* [ACTIVITY] Transcribe all records exactly.

* [INPUT RECORDS]
-- ==== Sys2Proof/Machine/Memory.lean ====
section
/-! DEFINITION. Sys2Proof/Machine/Memory.lean: performing accesses (R184-R191, R205, R227-R236), loads, stores, PREF,
DISCARD, CCTL, queue ports and WAIT (R206-R223), atomics (R240-R246) and ARRIVE.G (R256), and their events. Memory order
is operational (log 2): an access is performed at the event that performs it, never before what it is ordered behind. -/

namespace Sys2Proof.Machine

open Sys2Proof

/-! ## One access -/

/-- Why an access is not performed now: its die's L2 lacks line tokens; the Caldera is not ready for it (R480); or its data
is bad: reason of trap 0x0D and INFO. -/
inductive Stop where
  | need (line : Nat) (write : Bool)
  | wait
  | bad (reason info : Nat)
  deriving DecidableEq, Repr, Inhabited

/-- INFO of trap 0x0D: the physical line with the sector in bits [2:0] (Table 14-3); a scratchpad has no physical line, so
only the sector stands there. -/
def badInfo (pa : Nat) : Nat := lineOf pa + pa % 256 / 32

/-- Is the home of an HBM address a lost die (R402)? -/
def homeLost (s : State) (pa : Nat) : Bool := isHbm pa && ((findDie s (paDie pa)).map (·.lost)).getD false

/-- A private or read-shared sector in a core's L1. -/
def l1Find (s : State) (die core pa owner : Nat) : Option L1Sec :=
  s.l1.find? fun x => x.die == die && x.core == core && x.sec == sectorOf pa && x.owner == owner

/-- Replace, or add, a sector of a core's L1. -/
def l1Put (s : State) (x : L1Sec) : State :=
  let s := l1Room s x.die x.core (lineOf x.sec)
  { s with l1 := x :: s.l1.filter fun y => !(y.die == x.die && y.core == x.core && y.sec == x.sec && y.owner == x.owner) }

/-- A clean sector with the bytes of the L2. -/
def fillSec (s : State) (die core pa owner : Nat) (cls : Cls) : L1Sec :=
  { die := die, core := core, sec := sectorOf pa, owner := owner, cls := cls, dirty := false,
    data := memBytes s owner (sectorOf pa) 32, bad := false }

/-- Replace bytes of a list from an index on. -/
def patch (l : List Byte) (i : Nat) (bs : List Byte) : List Byte := l.take i ++ bs ++ l.drop (i + bs.length)

/-- Bytes of a team's scratchpad with bad ECC (R205). -/
def scratchBad (t : Team) (off n : Nat) : Bool := t.badScratch.any fun z => decide (z < off + n ∧ off < z + 32)

/-- A read of n bytes within one sector by a core of a team; `alloc`: the L1 may keep what it reads (R189, R190). -/
def readAt (s : State) (t : Team) (alloc : Bool) (loc : Loc) (n : Nat) : Except Stop (State × List Byte) :=
  match loc with
  | .scratch tm off =>
    match findTeam s tm with
    | none => .ok (s, List.replicate n 0)
    | some u => if scratchBad u off n then .error (.bad 1 (off % 256 / 32)) else .ok (s, mgetList u.scratch off n)
  | .win _ _ _ _ => .error (.bad 1 0)
  | .mem pa owner cls pte _ _ =>
    if pageDiscarded s pte then .ok (s, List.replicate n 0)
    else if !isHbm pa then
      if !sysUp s pa then .error .wait
      else if memBad s pa n then .error (.bad 1 (badInfo pa))
      else .ok (s, memBytes s owner pa n)
    else if homeLost s pa then .error (.bad 3 (badInfo pa))
    else
      match (if cls = .coherent then none else l1Find s t.die t.core pa owner) with
      | some x => if x.bad then .error (.bad 1 (badInfo pa)) else .ok (s, (x.data.drop (pa % 32)).take n)
      | none =>
        if !mayRead s (.l2 t.die) (lineOf pa) then .error (.need (lineOf pa) false)
        else if memBad s (sectorOf pa) 32 then .error (.bad 1 (badInfo pa))
        else
          let bs := memBytes s owner pa n
          if !alloc then .ok (s, bs)
          else if cls = .coherent then .ok (l1Read s t.die t.core pa, bs)
          else .ok (l1Put s (fillSec s t.die t.core pa owner cls), bs)

/-- A coherent write: in the L1, whose line goes to M; or in the L2, where the L1 does not hold the line and is not to
(R189, R193, R212). -/
def cohWrite (s : State) (t : Team) (alloc : Bool) (pa : Nat) : State :=
  if alloc || s.l1c.any (fun x => x.die == t.die && x.core == t.core && x.line == lineOf pa) then l1Write s t.die t.core pa
  else { s with l1c := s.l1c.filter fun x => !(x.die == t.die && x.line == lineOf pa) }

/-- A write of bytes within one sector by a core of a team (R184, R189, R193, R216); `alloc`: the L1 may keep what it
writes. -/
def writeAt (s : State) (t : Team) (alloc : Bool) (loc : Loc) (bs : List Byte) : Except Stop State :=
  match loc with
  | .scratch tm off =>
    .ok (updTeam s tm fun u => { u with scratch := msetList u.scratch off bs,
                                        badScratch := u.badScratch.filter fun z => !coversSector off bs.length z })
  | .win w rank off kind =>
    match winStore s (teamTenant s t) w rank off kind bs with
    | some s => .ok s
    | none => .error .wait
  | .mem pa owner cls pte base size =>
    let s := zeroFill s owner pte base size
    if !isHbm pa then (if sysUp s pa then .ok (writeMem s owner pa bs) else .error .wait)
    else if homeLost s pa then .error (.bad 3 (badInfo pa))
    else
      match cls with
      | .coherent =>
        if mayWrite s (.l2 t.die) (lineOf pa) then .ok (cohWrite (writeMem s owner pa bs) t alloc pa)
        else .error (.need (lineOf pa) true)
      | .shared =>
        if mayWrite s (.l2 t.die) (lineOf pa) then
          let s := writeMem s owner pa bs
          match l1Find s t.die t.core pa owner with
          | some x => .ok (l1Put s { x with data := patch x.data (pa % 32) bs })
          | none => .ok s
        else .error (.need (lineOf pa) true)
      | .priv =>
        match l1Find s t.die t.core pa owner with
        | some x => .ok (l1Put s { x with data := patch x.data (pa % 32) bs, dirty := true })
        | none =>
          if !alloc then
            if mayWrite s (.l2 t.die) (lineOf pa) then .ok (writeMem s owner pa bs) else .error (.need (lineOf pa) true)
          else if !mayRead s (.l2 t.die) (lineOf pa) then .error (.need (lineOf pa) false)
          else if memBad s (sectorOf pa) 32 then .ok (writeMem s owner pa bs)
          else
            let x := fillSec s t.die t.core pa owner cls
            .ok (l1Put s { x with data := patch x.data (pa % 32) bs, dirty := true })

* [RESULT OF THIS EXERCISE]
-- ==== Sys2Proof/Machine/Memory.lean ====
section
/-! DEFINITION. Sys2Proof/Machine/Memory.lean: performing accesses (R184-R191, R205, R227-R236), loads, stores, PREF,
DISCARD, CCTL, queue ports and WAIT (R206-R223), atomics (R240-R246) and ARRIVE.G (R256), and their events. Memory order
is operational (log 2): an access is performed at the event that performs it, never before what it is ordered behind. -/

namespace Sys2Proof.Machine

open Sys2Proof

/-! ## One access -/

/-- Why an access is not performed now: its die's L2 lacks line tokens; the Caldera is not ready for it (R480); or its data
is bad: reason of trap 0x0D and INFO. -/
inductive Stop where
  | need (line : Nat) (write : Bool)
  | wait
  | bad (reason info : Nat)
  deriving DecidableEq, Repr, Inhabited

/-- INFO of trap 0x0D: the physical line with the sector in bits [2:0] (Table 14-3); a scratchpad has no physical line, so
only the sector stands there. -/
def badInfo (pa : Nat) : Nat := lineOf pa + pa % 256 / 32

/-- Is the home of an HBM address a lost die (R402)? -/
def homeLost (s : State) (pa : Nat) : Bool := isHbm pa && ((findDie s (paDie pa)).map (·.lost)).getD false

/-- A private or read-shared sector in a core's L1. -/
def l1Find (s : State) (die core pa owner : Nat) : Option L1Sec :=
  s.l1.find? fun x => x.die == die && x.core == core && x.sec == sectorOf pa && x.owner == owner

/-- Replace, or add, a sector of a core's L1. -/
def l1Put (s : State) (x : L1Sec) : State :=
  let s := l1Room s x.die x.core (lineOf x.sec)
  { s with l1 := x :: s.l1.filter fun y => !(y.die == x.die && y.core == x.core && y.sec == x.sec && y.owner == x.owner) }

/-- A clean sector with the bytes of the L2. -/
def fillSec (s : State) (die core pa owner : Nat) (cls : Cls) : L1Sec :=
  { die := die, core := core, sec := sectorOf pa, owner := owner, cls := cls, dirty := false,
    data := memBytes s owner (sectorOf pa) 32, bad := false }

/-- Replace bytes of a list from an index on. -/
def patch (l : List Byte) (i : Nat) (bs : List Byte) : List Byte := l.take i ++ bs ++ l.drop (i + bs.length)

/-- Bytes of a team's scratchpad with bad ECC (R205). -/
def scratchBad (t : Team) (off n : Nat) : Bool := t.badScratch.any fun z => decide (z < off + n ∧ off < z + 32)

/-- A read of n bytes within one sector by a core of a team; `alloc`: the L1 may keep what it reads (R189, R190). -/
def readAt (s : State) (t : Team) (alloc : Bool) (loc : Loc) (n : Nat) : Except Stop (State × List Byte) :=
  match loc with
  | .scratch tm off =>
    match findTeam s tm with
    | none => .ok (s, List.replicate n 0)
    | some u => if scratchBad u off n then .error (.bad 1 (off % 256 / 32)) else .ok (s, mgetList u.scratch off n)
  | .win _ _ _ _ => .error (.bad 1 0)
  | .mem pa owner cls pte _ _ =>
    if pageDiscarded s pte then .ok (s, List.replicate n 0)
    else if !isHbm pa then
      if !sysUp s pa then .error .wait
      else if memBad s pa n then .error (.bad 1 (badInfo pa))
      else .ok (s, memBytes s owner pa n)
    else if homeLost s pa then .error (.bad 3 (badInfo pa))
    else
      match (if cls = .coherent then none else l1Find s t.die t.core pa owner) with
      | some x => if x.bad then .error (.bad 1 (badInfo pa)) else .ok (s, (x.data.drop (pa % 32)).take n)
      | none =>
        if !mayRead s (.l2 t.die) (lineOf pa) then .error (.need (lineOf pa) false)
        else if memBad s (sectorOf pa) 32 then .error (.bad 1 (badInfo pa))
        else
          let bs := memBytes s owner pa n
          if !alloc then .ok (s, bs)
          else if cls = .coherent then .ok (l1Read s t.die t.core pa, bs)
          else .ok (l1Put s (fillSec s t.die t.core pa owner cls), bs)

/-- A coherent write: in the L1, whose line goes to M; or in the L2, where the L1 does not hold the line and is not to
(R189, R193, R212). -/
def cohWrite (s : State) (t : Team) (alloc : Bool) (pa : Nat) : State :=
  if alloc || s.l1c.any (fun x => x.die == t.die && x.core == t.core && x.line == lineOf pa) then l1Write s t.die t.core pa
  else { s with l1c := s.l1c.filter fun x => !(x.die == t.die && x.line == lineOf pa) }

/-- A write of bytes within one sector by a core of a team (R184, R189, R193, R216); `alloc`: the L1 may keep what it
writes. -/
def writeAt (s : State) (t : Team) (alloc : Bool) (loc : Loc) (bs : List Byte) : Except Stop State :=
  match loc with
  | .scratch tm off =>
    .ok (updTeam s tm fun u => { u with scratch := msetList u.scratch off bs,
                                        badScratch := u.badScratch.filter fun z => !coversSector off bs.length z })
  | .win w rank off kind =>
    match winStore s (teamTenant s t) w rank off kind bs with
    | some s => .ok s
    | none => .error .wait
  | .mem pa owner cls pte base size =>
    let s := zeroFill s owner pte base size
    if !isHbm pa then (if sysUp s pa then .ok (writeMem s owner pa bs) else .error .wait)
    else if homeLost s pa then .error (.bad 3 (badInfo pa))
    else
      match cls with
      | .coherent =>
        if mayWrite s (.l2 t.die) (lineOf pa) then .ok (cohWrite (writeMem s owner pa bs) t alloc pa)
        else .error (.need (lineOf pa) true)
      | .shared =>
        if mayWrite s (.l2 t.die) (lineOf pa) then
          let s := writeMem s owner pa bs
          match l1Find s t.die t.core pa owner with
          | some x => .ok (l1Put s { x with data := patch x.data (pa % 32) bs })
          | none => .ok s
        else .error (.need (lineOf pa) true)
      | .priv =>
        match l1Find s t.die t.core pa owner with
        | some x => .ok (l1Put s { x with data := patch x.data (pa % 32) bs, dirty := true })
        | none =>
          if !alloc then
            if mayWrite s (.l2 t.die) (lineOf pa) then .ok (writeMem s owner pa bs) else .error (.need (lineOf pa) true)
          else if !mayRead s (.l2 t.die) (lineOf pa) then .error (.need (lineOf pa) false)
          else if memBad s (sectorOf pa) 32 then .ok (writeMem s owner pa bs)
          else
            let x := fillSec s t.die t.core pa owner cls
            .ok (l1Put s { x with data := patch x.data (pa % 32) bs, dirty := true })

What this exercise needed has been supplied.